Run docker run metapont --help
to get the Information below.
Docker run -v /path/to/database:/database -v /path/to/input:/input -v /path/to/output/directory:/output ContainerName [Parameters]
Change /path/to/database
to the absolute path of the database directory you want to use.
Change /path/to/input
to your absolute path of the input fastq file or a directory that contains fastq files (all
subdirectories will be searched for *.fastq-files and they will be the input).
Change /path/to/output
to the absolute path of the directory you want the output in.
-c
just Centrifuge will be used [Default: Centrifuge and Minimap2 will be used].
-k <Int>
max number of TaxIDs returned by Centrifuge, only important if -c [Default: 5].
-t <Int>
max number of threads used by Centrifuge and MMP2 [Default: 1].
--threshold <Int>
taxIDs in centrifuge_out.tsv are omitted when score is lower than threshold [Default: 150].
--filter <Int:Int>
thresholds for minimap2 output. First int is the normalized Smith-Waterman-AS threshold, second
is coverage threshold (0-100). [Default: 1000:50]
--filter-benchmarking <int,...,int:int,int:...>
two lists of minimap cutoff values of type int. Every combination
will be saved.
--normalize < 0 | 1 >
decides if Smith Waterman score should be normalized with the alignment length (1) or not (
0) [Default: 1].
--redundance <Int>
readIDs with centrifuge hits to at least redundance
taxIDs will be dropped, only if not
-c [Default: 50].
--verbose
gives more files as output (mostly for debugging purposes).
In our published article "Comprehensive wet-bench and bioinformatics workflow for complex microbiota using Oxford Nanopore Technologies" in mSystems (2021) we present a comprehensive analysis pipeline with sampling, storage, DNA extraction, library preparation and bioinformatical evaluation for complex microbiomes sequenced with ONT (DOI:10.1128/mSystems.00750-21).
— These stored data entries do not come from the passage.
-- ==== Sys2Proof/Laws/Invariant.lean ====
section
/-! SUPPORT. Every shared operation keeps the invariant: the canonical form of both memories and the
widths of the registers. -/

namespace Sys2Proof.Machine

open Sys2Proof.Claims

/-- A byte that fits the width of the register its cell is (10_state R44, R46, R47, R58). -/
def Fits (c : Cell) (v : Byte) : Prop :=
  (c = .status ∨ c = .bsr ∨ c = .stkptr → v &&& 0xE0 = 0) ∧ (c = .pclath → v &&& 0x80 = 0)

theorem Fits.of_plain {c : Cell} (v : Byte)
    (h : c ≠ .status ∧ c ≠ .bsr ∧ c ≠ .stkptr ∧ c ≠ .pclath) : Fits c v :=
  ⟨fun h' => by rcases h' with h' | h' | h' <;> simp_all, fun h' => absurd h' h.2.2.2⟩

theorem Fits.five {c : Cell} {v : Byte} (hc : c ≠ .pclath) (h : v &&& 0xE0 = 0) : Fits c v :=
  ⟨fun _ => h, fun h' => absurd h' hc⟩

theorem Fits.seven {v : Byte} (h : v &&& 0x80 = 0) : Fits .pclath v :=
  ⟨fun h' => (by rcases h' with h' | h' | h' <;> cases h'), fun _ => h⟩

theorem State.Inv.store {s : State} (h : s.Inv) {c : Cell} {v : Byte} (hf : Fits c v) :
    (s.store c v).Inv where
  mem := Memory.wf_write v h.mem c.key_lt
  pmem := h.pmem
  widths := by
    constructor <;> rw [State.store_stored] <;> split
    · next hc => exact hf.1 (.inl hc.symm)
    · exact h.widths.status
    · next hc => exact hf.1 (.inr (.inl hc.symm))
    · exact h.widths.bsr
    · next hc => exact hf.2 hc.symm
    · exact h.widths.pclath
    · next hc => exact hf.1 (.inr (.inr hc.symm))
    · exact h.widths.stkptr

theorem State.Inv.setPc {s : State} (h : s.Inv) (p : Pc) : (s.setPc p).Inv :=
  ⟨h.mem, h.pmem, ⟨h.widths.status, h.widths.bsr, h.widths.pclath, h.widths.stkptr⟩⟩

theorem State.Inv.charge {s : State} (h : s.Inv) (n : Nat) : (s.charge n).Inv :=
  ⟨h.mem, h.pmem, ⟨h.widths.status, h.widths.bsr, h.widths.pclath, h.widths.stkptr⟩⟩

theorem State.Inv.setMode {s : State} (h : s.Inv) (m : Mode) : (s.setMode m).Inv :=
  ⟨h.mem, h.pmem, ⟨h.widths.status, h.widths.bsr, h.widths.pclath, h.widths.stkptr⟩⟩

theorem State.Inv.setSlot {s : State} (h : s.Inv) (i : BitVec 4) (v : Pc) : (s.setSlot i v).Inv :=
  ⟨h.mem, h.pmem, ⟨h.widths.status, h.widths.bsr, h.widths.pclath, h.widths.stkptr⟩⟩

theorem State.Inv.setW {s : State} (h : s.Inv) (v : Byte) : (s.setW v).Inv :=
  h.store (Fits.of_plain v (by decide))

theorem flagByte_width {old : Byte} (h : old &&& 0xE0 = 0) (c dc z : Bool) :
    flagByte old c dc z &&& 0xE0 = 0 := by
  revert h; revert old c dc z; decide +kernel

theorem State.Inv.setFlags {s : State} (h : s.Inv) (F : FlagWrite) : (s.setFlags F).Inv := by
  unfold State.setFlags
  split
  · refine h.store (Fits.five (by decide) ?_)
    rw [FlagWrite.onStatus_eq]
    exact flagByte_width h.widths.status _ _ _
  · exact h

theorem setWidth_low (v : BitVec 5) : v.setWidth 8 &&& 0xE0 = (0 : Byte) := by revert v; decide +kernel
theorem setWidth_low7 (v : BitVec 7) : v.setWidth 8 &&& 0x80 = (0 : Byte) := by revert v; decide +kernel
theorem setWidth_low4 (v : BitVec 4) : v.setWidth 8 &&& 0xE0 = (0 : Byte) := by revert v; decide +kernel

theorem State.Inv.setBsr {s : State} (h : s.Inv) (v : BitVec 5) : (s.setBsr v).Inv :=
  h.store (Fits.five (by decide) (setWidth_low v))

theorem State.Inv.setPclath {s : State} (h : s.Inv) (v : BitVec 7) : (s.setPclath v).Inv :=
  h.store (Fits.seven (setWidth_low7 v))

theorem State.Inv.setFsr {s : State} (h : s.Inv) (n : Fsr) (p : Addr) : (s.setFsr n p).Inv := by
  cases n <;> exact (h.store (Fits.of_plain _ (by decide))).store (Fits.of_plain _ (by decide))

theorem State.Inv.setSp {s : State} (h : s.Inv) (i : BitVec 4) : (s.setSp i).Inv :=
  h.store (Fits.five (by decide) (setWidth_low4 i))

theorem State.Inv.setSticky {s : State} (h : s.Inv) (i : Nat) : (s.setSticky i).Inv :=
  h.store (Fits.of_plain _ (by decide))

theorem pdTo_width {old : Byte} (h : old &&& 0xE0 = 0) (a b : Bool) :
    putBit (putBit old 3 a) 4 b &&& 0xE0 = 0 := by
  revert h; revert old a b; decide +kernel

theorem State.Inv.setPdTo {s : State} (h : s.Inv) (a b : Bool) : (s.setPdTo a b).Inv :=
  h.store (Fits.five (by decide) (pdTo_width h.widths.status a b))

theorem State.Inv.push {s : State} (h : s.Inv) (v : Pc) : (s.push v).Inv := by
  unfold State.push
  refine State.Inv.setSlot (State.Inv.setSp ?_ _) _ _
  split
  · exact h.setSticky 7
  · exact h

theorem State.Inv.pop {s : State} (h : s.Inv) : s.pop.Inv := by
  unfold State.pop
  refine State.Inv.setSp ?_ _
  split
  · exact h.setSticky 6
  · exact h

theorem State.Inv.popPc {s : State} (h : s.Inv) : s.popPc.Inv := h.pop.setPc _

theorem and_status_width (a b : Byte) : ((a &&& 0x18) ||| (b &&& 0x07)) &&& 0xE0 = 0 := by
  have ha : ∀ a : Byte, a &&& 0x18 &&& 0xE0 = 0 := by decide +kernel
  have hb : ∀ b : Byte, b &&& 0x07 &&& 0xE0 = 0 := by decide +kernel
  rw [BitVec.and_or_distrib_right, ha, hb]; rfl
theorem and_five_width (v : Byte) : (v &&& 0x1F) &&& 0xE0 = 0 := by revert v; decide +kernel
theorem and_seven_width (v : Byte) : (v &&& 0x7F) &&& 0x80 = 0 := by revert v; decide +kernel

/-- A data write keeps the invariant. -/
theorem State.Inv.cellWrite {s u : State} (h : s.Inv) {c : Cell} {v : Byte} (hu : s.cellWrite c v = .ok u) :
    u.Inv := by
  unfold State.cellWrite at hu
  split at hu
  · cases hu; exact h.setPc _
  split at hu
  · cases hu; exact h
  split at hu
  · cases hu
  split at hu
  · cases hu; exact h.store (Fits.five (by decide) (and_status_width _ _))
  split at hu
  · cases hu; exact h.store (Fits.five (by decide) (and_five_width _))
  split at hu
  · cases hu; exact h.store (Fits.seven (and_seven_width _))
  split at hu
  · cases hu; exact h.store (Fits.five (by decide) (and_five_width _))
  · cases hu; exact h.store (Fits.of_plain v ⟨‹_›, ‹_›, ‹_›, ‹_›⟩)

theorem State.Inv.tWrite {s u : State} (h : s.Inv) {t : Target} {v : Byte} (hu : s.tWrite t v = .ok u) :
    u.Inv := by
  cases t with
  | cell c => exact h.cellWrite hu
  | null => cases hu; exact h
  | prog a => cases hu; exact h

theorem State.Inv.writeDest {s u : State} (h : s.Inv) {d : Dest} {t : Target} {r : AluResult}
    (hu : s.writeDest d t r = .ok u) : u.Inv := by
  cases d with
  | w => cases hu; exact h.setW _
  | f =>
    simp only [State.writeDest] at hu
    split at hu
    · cases hu; exact h
    · exact h.tWrite hu

theorem State.Inv.fileUpdate {s u : State} (h : s.Inv) {d : Dest} {f : FileReg} {op : Byte → AluResult}
    {r : AluResult} (hu : s.fileUpdate d f op = .ok (r, u)) : u.Inv := by
  simp only [State.fileUpdate, bind, Except.bind, pure, Except.pure] at hu
  split at hu
  · cases hu
  split at hu
  · cases hu
  split at hu
  · cases hu
  next hw => cases hu; exact (h.writeDest hw).setFlags _

theorem State.Inv.fileOp {s u : State} (h : s.Inv) {d : Dest} {f : FileReg} {op : Byte → AluResult}
    (hu : s.fileOp d f op = .next u) : u.Inv := by
  simp only [State.fileOp, outcome, bind, Except.bind, pure, Except.pure] at hu
  cases hf : s.fileUpdate d f op with
  | error e => rw [hf] at hu; cases hu
  | ok r => rw [hf] at hu; cases hu; exact (h.fileUpdate hf).charge _

theorem State.Inv.fileOpSkip {s u : State} (h : s.Inv) {d : Dest} {f : FileReg} {op : Byte → AluResult}
    (hu : s.fileOpSkip d f op = .next u) : u.Inv := by
  simp only [State.fileOpSkip, outcome, bind, Except.bind, pure, Except.pure] at hu
  cases hf : s.fileUpdate d f op with
  | error e => rw [hf] at hu; cases hu
  | ok r =>
    rw [hf] at hu
    cases hu
    have := h.fileUpdate hf
    split
    · exact (this.setPc _).charge _
    · exact this.charge _

theorem State.Inv.fileStore {s u : State} (h : s.Inv) {f : FileReg} {r : AluResult}
    (hu : s.fileStore f r = .next u) : u.Inv := by
  simp only [State.fileStore, outcome, bind, Except.bind, pure, Except.pure] at hu
  cases ht : s.fileTarget f with
  | error e => rw [ht] at hu; cases hu
  | ok t =>
    rw [ht] at hu
    cases hw : s.writeDest .f t r with
    | error e => simp only [hw] at hu; cases hu
    | ok u' => simp only [hw] at hu; cases hu; exact ((h.writeDest hw).setFlags _).charge _

theorem State.Inv.bitTest {s u : State} (h : s.Inv) {b : BitVec 3} {f : FileReg} {on : Bool}
    (hu : s.bitTest b f on = .next u) : u.Inv := by
  cases ho : operand s f with
  | error e => rw [State.bitTest_error ho] at hu; cases hu
  | ok tv =>
    obtain ⟨ht, hv⟩ := operand_ok ho
    simp only [State.bitTest, ht, hv, bind, Except.bind, pure, Except.pure, outcome] at hu
    cases hu
    split
    · exact (h.setPc _).charge _
    · exact h.charge _

theorem State.Inv.beforeAccess {s : State} (h : s.Inv) (n : Fsr) (m : PtrMode) : (s.beforeAccess n m).Inv := by
  cases m <;> first | exact h.setFsr _ _ | exact h

theorem State.Inv.afterAccess {s : State} (h : s.Inv) (n : Fsr) (m : PtrMode) (p : Addr) :
    (s.afterAccess n m p).Inv := by
  cases m <;> first | exact h.setFsr _ _ | exact h

theorem State.Inv.indWrite {s u : State} (h : s.Inv) {p : Addr} {v : Byte} (hu : s.indWrite p v = .ok u) :
    u.Inv := by
  unfold State.indWrite at hu
  split at hu
  · exact h.tWrite hu
  · cases hu

theorem State.Inv.copyCell {s : State} (h : s.Inv) (src : Cell) {dst : Cell} {mask : Byte}
    (hf : ∀ v, Fits dst (v &&& mask)) : (s.copyCell src dst mask).Inv := h.store (hf _)

theorem restored_status_width {a : Byte} (h : a &&& 0xE0 = 0) (b : Byte) :
    ((a &&& 0xF8) ||| (b &&& 0x07)) &&& 0xE0 = 0 := by
  have ha : ∀ a : Byte, a &&& 0xE0 = 0 → a &&& 0xF8 &&& 0xE0 = 0 := by decide +kernel
  have hb : ∀ b : Byte, b &&& 0x07 &&& 0xE0 = 0 := by decide +kernel
  rw [BitVec.and_or_distrib_right, ha a h, hb]; rfl

/-- The restore from the shadow registers keeps the invariant. -/
theorem State.Inv.restoreShadows {s : State} (h : s.Inv) : s.restoreShadows.Inv := by
  have plain : ∀ {dst : Cell}, dst ≠ .status ∧ dst ≠ .bsr ∧ dst ≠ .stkptr ∧ dst ≠ .pclath →
      ∀ v : Byte, Fits dst (v &&& 0xFF) := fun hd v => Fits.of_plain _ hd
  have h1 := h.copyCell .wregShad (plain (dst := .wreg) (by decide))
  have h2 : ((s.copyCell .wregShad .wreg 0xFF).restoreStatus).Inv :=
    h1.store (Fits.five (by decide) (restored_status_width h1.widths.status _))
  exact (((((h2.copyCell .bsrShad (dst := .bsr) fun v => Fits.five (by decide) (and_five_width v)).copyCell
    .pclathShad (dst := .pclath) fun v => Fits.seven (and_seven_width v)).copyCell
    .fsr0lShad (plain (by decide))).copyCell .fsr0hShad (plain (by decide))).copyCell
    .fsr1lShad (plain (by decide))).copyCell .fsr1hShad (plain (by decide))

theorem State.Inv.setGie {s : State} (h : s.Inv) : s.setGie.Inv := h.store (Fits.of_plain _ (by decide))

end Sys2Proof.Machine
end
This study consists of 6 different experiments. Here we provide download links for fastq-files and metadata (zipped together). During classification all fastq files will be merged/concatenated. To reorder the trimmed reads to their belonging samples we provide barcode.txt files for every experiment. With the following commands these files can be downloaded:
Fastq-files and metadata:
wget --content-disposition "https://owncloud.gwdg.de/index.php/s/U7SJM6NlrZNgmkz/download"
barcodes_swabfinding_16S:
wget --content-disposition "https://owncloud.gwdg.de/index.php/s/humpM6O2hJ1AWob/download"
Fastq-files and metadata:
wget --content-disposition "https://owncloud.gwdg.de/index.php/s/6aGux5csVk7nzpg/download"
barcodes_dailyprofiles_16S:
wget --content-disposition "https://owncloud.gwdg.de/index.php/s/NTW7jDQCJV6QEew/download"
Fastq-files and metadata:
wget --content-disposition "https://owncloud.gwdg.de/index.php/s/tHQkhM4SkrDXTvi/download"
barcodes_gradeofstool_metagenomics:
wget --content-disposition "https://owncloud.gwdg.de/index.php/s/RxVC2AgMabTl5yy/download"
Fastq-files and metadata:
wget --content-disposition "https://owncloud.gwdg.de/index.php/s/H4HIweMfZwPUdQc/download"
barcodes_alpha_16S:
wget --content-disposition "https://owncloud.gwdg.de/index.php/s/II2ZNtg9R8F2Dfh/download"
Fastq-files and metadata:
wget --content-disposition "https://owncloud.gwdg.de/index.php/s/yW2o3kAarT42j8Y/download"
barcodes_alpha_metagenomics:
wget --content-disposition "https://owncloud.gwdg.de/index.php/s/5qxAlNX8nCTonvk/download"
Fastq-files:
wget --content-disposition "https://owncloud.gwdg.de/index.php/s/VprOlYE8ak232Ou/download"
The simulated datasets used in the paper can be downloaded with:
wget --content-disposition "https://owncloud.gwdg.de/index.php/s/vfaBobqMOP6Zwkj/download"
wget --content-disposition "https://owncloud.gwdg.de/index.php/s/Delfe5tur3ke51Q/download"
wget --content-disposition "https://owncloud.gwdg.de/index.php/s/2jRIHIHTGCkvLe4/download"
wget --content-disposition "https://owncloud.gwdg.de/index.php/s/bRI2vLSsnMXjwZ0/download"
More datasets with corresponding metadata are publicly available in Qiita (study number: 13720).